▶ **Aim of the exercise**: Once you have checked each line below, report only the number of lines that contain the word "carryDue".
:: Data
-- ==== Sys2Proof/Machine/Restarts.lean ====
section
/-! DEFINITION. The cold start and the warm restart, gathered from every chapter. -/

namespace Sys2Proof.Machine

/-- The nonvolatile copy a cold start finds: one cut short during a STORE's write is in doubt (R38, R154). -/
def State.copyFound (s : State) : NvCopy :=
  match s.engine with
  | .storing op => mixedCopy s.free s.store.nv op.snapshot
  | _ => s.store.nv

/-- The profile store a cold start makes out of the copy it finds: the recall, or the factory load (R23, R40). -/
def coldStore (nv : NvCopy) : ProfileStore :=
  match readCopy nv with
  | some (settings, profiles, active) =>
    { profiles := profiles, settings := settings, active := active, pending := none, nv := nv, nvFault := false }
  | none =>
    { profiles := Vector.replicate 4 factoryProfile, settings := defaultSettings, active := 0, pending := none, nv := nv,
      nvFault := true }

/-- A cold start (R18, R40, R76, R78, R105, R122, R152, R154, R168, R172, R176). The contents of the blocks are of no
account and stay; the TXRDY pin is the transmitter's. -/
def State.coldStart (s : State) : State :=
  let store := coldStore s.copyFound
  { time := coldTime
    store := store
    linkA := coldLink store.settings.rateA
    linkB := coldLink store.settings.rateB
    arbiter := { occupied := false, runCount := 0, runLink := .a }
    symbols := { s.symbols with free := fullFreeList }
    table := Vector.replicate Config.slots none
    keying := idleSequencer s.keying.txrdy
    pacer := idlePacer
    engine := .free
    restartCalled := false
    history := []
    counters := Vector.replicate Config.counters 0
    latches := Alarm.clock.bit ||| Alarm.linkA.bit ||| Alarm.linkB.bit ||| (if store.nvFault then Alarm.nv.bit else 0)
    free := s.free + 1
    pending := s.pending }

/-- A warm restart, by the table of R167. -/
def State.warmRestart (s : State) : State :=
  { s with
    linkA := { s.linkA with buffers := [] }
    linkB := { s.linkB with buffers := [] }
    arbiter := { s.arbiter with occupied := false, runCount := 0 }
    symbols := { s.symbols with free := fullFreeList }
    table := Vector.replicate Config.slots none
    keying := idleSequencer s.keying.txrdy
    pacer := idlePacer
    engine := .free
    restartCalled := false
    history := [] }

/-- COLD_START (R18). -/
def execColdStart (s : State) : Host.Outcome State Fault Refusal := .next s.coldStart

/-- WARM_RESTART: the event that follows a RESTART carried out, which had found the engine free (R167). With no RESTART
carried out it has no cause and changes nothing (log 3). DESIGN CHOICE (log 42): a call that finds the engine busy is let
go, so that a warm restart never interrupts a STORE (R41). -/
def execWarmRestart (s : State) : Host.Outcome State Fault Refusal :=
  .next (if s.restartCalled then (if s.busy then { s with restartCalled := false } else s.warmRestart) else s)

end Sys2Proof.Machine
end

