/-- A snapshot written whole is found again: a copy that a STORE wrote and verified passes both checks, and gives back the
settings record, the four profiles and the active profile number, in 2100 bytes: the settings row, the four images and the
active number, in that order. Nothing fails but by those two checks: the CRC-16, and an active profile number above 3; and a
copy that passes both is read as it stands, every byte of it (R37, R39, R40, R178; log 13). -/
def Obligations.StoredCopyReadsBack : Prop :=
  (∀ (t : Settings) (fs : Vector Profile 4) (n : Fin 4), t.InRange → (∀ i, (fs.get i).InRange) →
    (snapshotBytes t fs n).length = 2100
      ∧ readCopy { bytes := snapshotBytes t fs n, check := crc16 (snapshotBytes t fs n) } = some (t, fs, n))
    ∧ (∀ (t : Settings) (fs : Vector Profile 4) (n : Fin 4), snapshotBytes t fs n =
      settingsBytes t ++ profileImage (fs.get 0) ++ profileImage (fs.get 1) ++ profileImage (fs.get 2)
        ++ profileImage (fs.get 3) ++ [BitVec.ofNat 8 n.val])
    ∧ (∀ nv : NvCopy, readCopy nv = none ↔ crc16 nv.bytes ≠ nv.check ∨ 3 < (nv.bytes.getD 2099 0).toNat)
    ∧ ∀ (nv : NvCopy) (t : Settings) (fs : Vector Profile 4) (n : Fin 4), nv.bytes.length = 2100 →
      readCopy nv = some (t, fs, n) → snapshotBytes t fs n = nv.bytes

/-! ### Launch instant arithmetic -/

/-- A count of up to 2^31 − 1 seconds added to an instant is its difference from it, and counts add up (R44, R45). The second
difference is taken modulo 2^32 into −2^31 … 2^31 − 1, and a second has 10 000 000 ticks (R44); the sum carries and borrows
between ticks and seconds, the seconds modulo 2^32 (R45). -/
def Obligations.InstantPlusCountDiffersByIt : Prop :=
  (∀ (x : Instant) (c : Int), -(2147483647 * 10000000) ≤ c → c ≤ 2147483647 * 10000000 → (x.add c).diff x = c)
    ∧ (∀ (x : Instant) (a b : Int), (x.add a).add b = x.add (a + b))
    ∧ (∀ a b : Word32, secondDiff a b =
      let d : Int := ((a.toNat : Int) - b.toNat) % 4294967296
      if d < 2147483648 then d else d - 4294967296)
    ∧ (∀ x y : Instant, x.diff y = secondDiff x.sec y.sec * 10000000 + ((x.tick.val : Int) - y.tick.val))
    ∧ ∀ (x : Instant) (c : Int),
      ((x.add c).tick.val : Int) = ((x.tick.val : Int) + c) % 10000000
        ∧ ((x.add c).sec.toNat : Int) = ((x.sec.toNat : Int) + ((x.tick.val : Int) + c) / 10000000) % 4294967296

/-- The searches find what they are for: the first boundary at or after an instant, the last one at or before it, and the
symbol in progress, all by the one boundary function (R49, R51, R52). -/
def Obligations.BoundarySearchesAreExact : Prop :=
  ∀ inc : Nat, 1 ≤ inc → inc < 2 ^ 32 →
    ticksOf inc 0 = 0 ∧ (∀ m, ticksOf inc m < ticksOf inc (m + 1))
      ∧ (∀ d : Int, d ≤ (ticksOf inc (firstBoundary inc d) : Int)
          ∧ ∀ m, d ≤ (ticksOf inc m : Int) → firstBoundary inc d ≤ m)
      ∧ (∀ d : Int, 0 ≤ d → (ticksOf inc (lastBoundary inc d) : Int) ≤ d
          ∧ ∀ m, (ticksOf inc m : Int) ≤ d → m ≤ lastBoundary inc d)
      ∧ (∀ d : Int, d < 0 → lastBoundary inc d = 0)
      ∧ (∀ t m, t * inc / 2 ^ 32 = m ↔ ticksOf inc m ≤ t ∧ t < ticksOf inc (m + 1))

/-- The preload lies in 0 … inc − 1 and is 0 for j = 0, and the start of a record's symbols loads it, formed from the j and
inc it then has, and puts symbol j out at that tick (R57). -/
def Obligations.LaunchLoadsThePreload : Prop :=
  (∀ inc j : Nat, 1 ≤ inc → preloadOf inc j + j * 2 ^ 32 = ticksOf inc j * inc ∧ preloadOf inc j < inc
      ∧ preloadOf inc 0 = 0)
    ∧ (∀ (s : State) (i : Slot) (r : Record), s.record i = some r →
        (s.startSymbols i).pacer.acc = preloadOf r.inc r.j ∧ (s.startSymbols i).pacer.symbol = r.j
          ∧ (s.startSymbols i).keying.modstb = true
          ∧ (s.startSymbols i).keying.mod = levelWord r.row (s.symbolValue r r.j))
    ∧ ∀ (s : State) (i : Slot), s.launchDue = some i → exec .launch s = .next (s.startSymbols i)

/-- The pacer's count is the batch's phase: t ticks after N, symbol m going out, the accumulator holds t × inc − m × 2^32,
so a tick keeps it, a carry keeps it, and the carry into the next symbol falls at its boundary (R49, R58, R142). A tick is the
advance of the site clock in a beat. That the sum holds its carry until PACER_CARRY takes it is the model's (log 25). -/
def Obligations.PacerKeepsTheBoundaries : Prop :=
  ∀ (s : State) (i : Slot) (r : Record) (t : Nat), s.keying.state = .symbols → s.keying.current = some i →
    s.record i = some r → 1 ≤ r.inc → r.inc < 2 ^ 32 → s.pacer.acc + s.pacer.symbol * 2 ^ 32 = t * r.inc →
      (s.clockTick.pacer.acc + s.clockTick.pacer.symbol * 2 ^ 32 = (t + 1) * r.inc)
        ∧ (let ticks := if s.time.refPresent then Config.refEdge s.free else Config.loCycle s.free
          s.beat.pacer = if ticks then s.clockTick.pacer else s.pacer)
        ∧ (s.carryDue = true ↔ ticksOf r.inc (s.pacer.symbol + 1) ≤ t)
        ∧ (s.carryDue = true → r.stop = none → s.pacer.symbol + 1 < r.k →
            ∃ q, exec .pacerCarry s = .next q ∧ q.pacer.symbol = s.pacer.symbol + 1
              ∧ q.pacer.acc + q.pacer.symbol * 2 ^ 32 = t * r.inc)

/-- Of two records of different numbers exactly one wins, and conflict does not depend on the order in which they are named
(R125, R126); two launches exactly 2^31 seconds apart, of which each reads as the earlier, are left out (log 28). They
conflict when each one's N is earlier than the other's nominal end widened by the guard. The higher class wins, then the
earlier N, then the number that precedes: X precedes Y when (Y − X) mod 65 536 lies in 1 … 32 767, or is 32 768 with X the
smaller unsigned (R93). -/
def Obligations.EveryPairHasOneWinner : Prop :=
  (∀ (g : Nat) (a b : Record), conflict g a b = conflict g b a)
    ∧ (∀ a b : Record, a.number ≠ b.number → secondDiff a.launch.sec b.launch.sec ≠ -2147483648 →
      (wins a b = true ↔ wins b a = false))
    ∧ (∀ (g : Nat) (a b : Record), conflict g a b = true ↔
      a.launch.diff (b.nominalEnd.add g) < 0 ∧ b.launch.diff (a.nominalEnd.add g) < 0)
    ∧ (∀ x y : Word16,
      let d := (65536 + y.toNat - x.toNat) % 65536
      precedes x y = true ↔ (1 ≤ d ∧ d ≤ 32767) ∨ (d = 32768 ∧ x.toNat < y.toNat))
    ∧ ∀ a b : Record, secondDiff a.launch.sec b.launch.sec ≠ -2147483648 →
      (wins a b = true ↔ b.cls.val < a.cls.val
        ∨ (a.cls = b.cls ∧ (a.launch.diff b.launch < 0
          ∨ (a.launch = b.launch ∧ precedes a.number b.number = true))))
::::
▶ **Solution to this problem**: 2